The records that appear below are to be restated word for word.

---------- Source material

-- ==== Sys2Proof/Syntax.lean ====
section
/-!
DEFINITION. The syntax: an instruction's fields (R168 to R176), and `Instr`, one constructor for each row of the
opcode table: the 152 instructions, each with its encoded fields, and the steps of the device, each with what the
step names (a group, an operation, a task, a register and the value written, ...).
-/

namespace Sys2Proof

/-- The fields of the control word that are not implied by the constructor (R170). -/
structure Ctl where
  space : BitVec 4
  wait  : BitVec 12
  setf  : BitVec 4
  hold  : Bool
  cede  : Bool
  lit   : BitVec 2
  la    : BitVec 2
  lb    : BitVec 2
  lc    : BitVec 2
  nwb   : Bool
  deriving DecidableEq, Repr

/-- Literal M (R176). `md` is MOD: bit `i` of it is bit `i + 8` of M. -/
structure LitM where
  guard : BitVec 4
  sa    : Bool
  sb    : Bool
  bi    : Bool
  md    : BitVec 17
  c     : BitVec 8
  deriving DecidableEq, Repr

/-- The encoded fields of an instruction: control word, the three low bytes of the operation word, literal M (all
zero when LIT is 0, R176) and the second literal (0 when absent). -/
structure Enc where
  ctl : Ctl
  d   : BitVec 8
  a   : BitVec 8
  b   : BitVec 8
  m   : LitM
  imm : Word
  deriving DecidableEq, Repr

/-- Where a card comes from (R141): host chain `h`, or the TASK that group `gid` holds outstanding as `op`. -/
inductive CardSrc where
  | chain (h : Nat)
  | task (gid op : Nat)
  deriving DecidableEq, Repr

/-- Where an uncorrectable error strikes (R374). -/
inductive ErrSite where
  | cleanCopy
  | dirtyL2 (pa : Nat)
  | dram (pa : Nat)
  | reg (gid reg lane : Nat)
  | icache
  | scratch (tm off : Nat)
  | engine (part tid : Nat)
  deriving DecidableEq, Repr

/-- A TLB (R356, R357): the first level of a core, or the second level of a die. -/
inductive TlbId where
  | core (n : Nat)
  | die (d : Nat)
  deriving DecidableEq, Repr

/-- The register space a write names (R400, R401): firmware's management space, the host window of the physical
function, or the virtual function of a partition. -/
inductive RegSpace where
  | mgmt
  | physical
  | virtual (part : Nat)
  deriving DecidableEq, Repr

/-- What a domain access does (R398): it reads `len` bytes, writes bytes, or is an atomic or RED of R250 (OP, AT, its operands,
and whether the old value is returned). -/
inductive DomOp where
  | read (len : Nat)
  | write (bs : List Byte)
  | rmw (op at_ b c : Nat) (ret : Bool)
  deriving DecidableEq, Repr

/-- A domain access that reaches this device as its target (R398): source, sequence number of the pair (R399), address at the
target, and what it does. -/
structure DomReq where
  srcDev  : Nat
  srcPart : Nat
  seq     : Nat
  addr    : Nat
  what    : DomOp
  deriving DecidableEq, Repr

/-- A write of a register by the host: the PCI Express link it comes through (R114) and the value. -/
structure LinkWrite where
  link : Nat
  val  : Dword
  deriving DecidableEq, Repr

/-- What lies in the package flash (R392): the vendor's key and the images, each with its signature. -/
structure Flash where
  key    : List Byte
  images : List (List Byte × List Byte)
  deriving DecidableEq, Repr

/-- A secret that came encrypted to the exchange key of a report (R395), by the report's number. -/
structure Secret where
  report : Nat
  data   : List Byte
  deriving DecidableEq, Repr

--------------------

» Task response
-- ==== Sys2Proof/Syntax.lean ====
section
/-!
DEFINITION. The syntax: an instruction's fields (R168 to R176), and `Instr`, one constructor for each row of the
opcode table: the 152 instructions, each with its encoded fields, and the steps of the device, each with what the
step names (a group, an operation, a task, a register and the value written, ...).
-/

namespace Sys2Proof

/-- The fields of the control word that are not implied by the constructor (R170). -/
structure Ctl where
  space : BitVec 4
  wait  : BitVec 12
  setf  : BitVec 4
  hold  : Bool
  cede  : Bool
  lit   : BitVec 2
  la    : BitVec 2
  lb    : BitVec 2
  lc    : BitVec 2
  nwb   : Bool
  deriving DecidableEq, Repr

/-- Literal M (R176). `md` is MOD: bit `i` of it is bit `i + 8` of M. -/
structure LitM where
  guard : BitVec 4
  sa    : Bool
  sb    : Bool
  bi    : Bool
  md    : BitVec 17
  c     : BitVec 8
  deriving DecidableEq, Repr

/-- The encoded fields of an instruction: control word, the three low bytes of the operation word, literal M (all
zero when LIT is 0, R176) and the second literal (0 when absent). -/
structure Enc where
  ctl : Ctl
  d   : BitVec 8
  a   : BitVec 8
  b   : BitVec 8
  m   : LitM
  imm : Word
  deriving DecidableEq, Repr

/-- Where a card comes from (R141): host chain `h`, or the TASK that group `gid` holds outstanding as `op`. -/
inductive CardSrc where
  | chain (h : Nat)
  | task (gid op : Nat)
  deriving DecidableEq, Repr

/-- Where an uncorrectable error strikes (R374). -/
inductive ErrSite where
  | cleanCopy
  | dirtyL2 (pa : Nat)
  | dram (pa : Nat)
  | reg (gid reg lane : Nat)
  | icache
  | scratch (tm off : Nat)
  | engine (part tid : Nat)
  deriving DecidableEq, Repr

/-- A TLB (R356, R357): the first level of a core, or the second level of a die. -/
inductive TlbId where
  | core (n : Nat)
  | die (d : Nat)
  deriving DecidableEq, Repr

/-- The register space a write names (R400, R401): firmware's management space, the host window of the physical
function, or the virtual function of a partition. -/
inductive RegSpace where
  | mgmt
  | physical
  | virtual (part : Nat)
  deriving DecidableEq, Repr

/-- What a domain access does (R398): it reads `len` bytes, writes bytes, or is an atomic or RED of R250 (OP, AT, its operands,
and whether the old value is returned). -/
inductive DomOp where
  | read (len : Nat)
  | write (bs : List Byte)
  | rmw (op at_ b c : Nat) (ret : Bool)
  deriving DecidableEq, Repr

/-- A domain access that reaches this device as its target (R398): source, sequence number of the pair (R399), address at the
target, and what it does. -/
structure DomReq where
  srcDev  : Nat
  srcPart : Nat
  seq     : Nat
  addr    : Nat
  what    : DomOp
  deriving DecidableEq, Repr

/-- A write of a register by the host: the PCI Express link it comes through (R114) and the value. -/
structure LinkWrite where
  link : Nat
  val  : Dword
  deriving DecidableEq, Repr

/-- What lies in the package flash (R392): the vendor's key and the images, each with its signature. -/
structure Flash where
  key    : List Byte
  images : List (List Byte × List Byte)
  deriving DecidableEq, Repr

/-- A secret that came encrypted to the exchange key of a report (R395), by the report's number. -/
structure Secret where
  report : Nat
  data   : List Byte
  deriving DecidableEq, Repr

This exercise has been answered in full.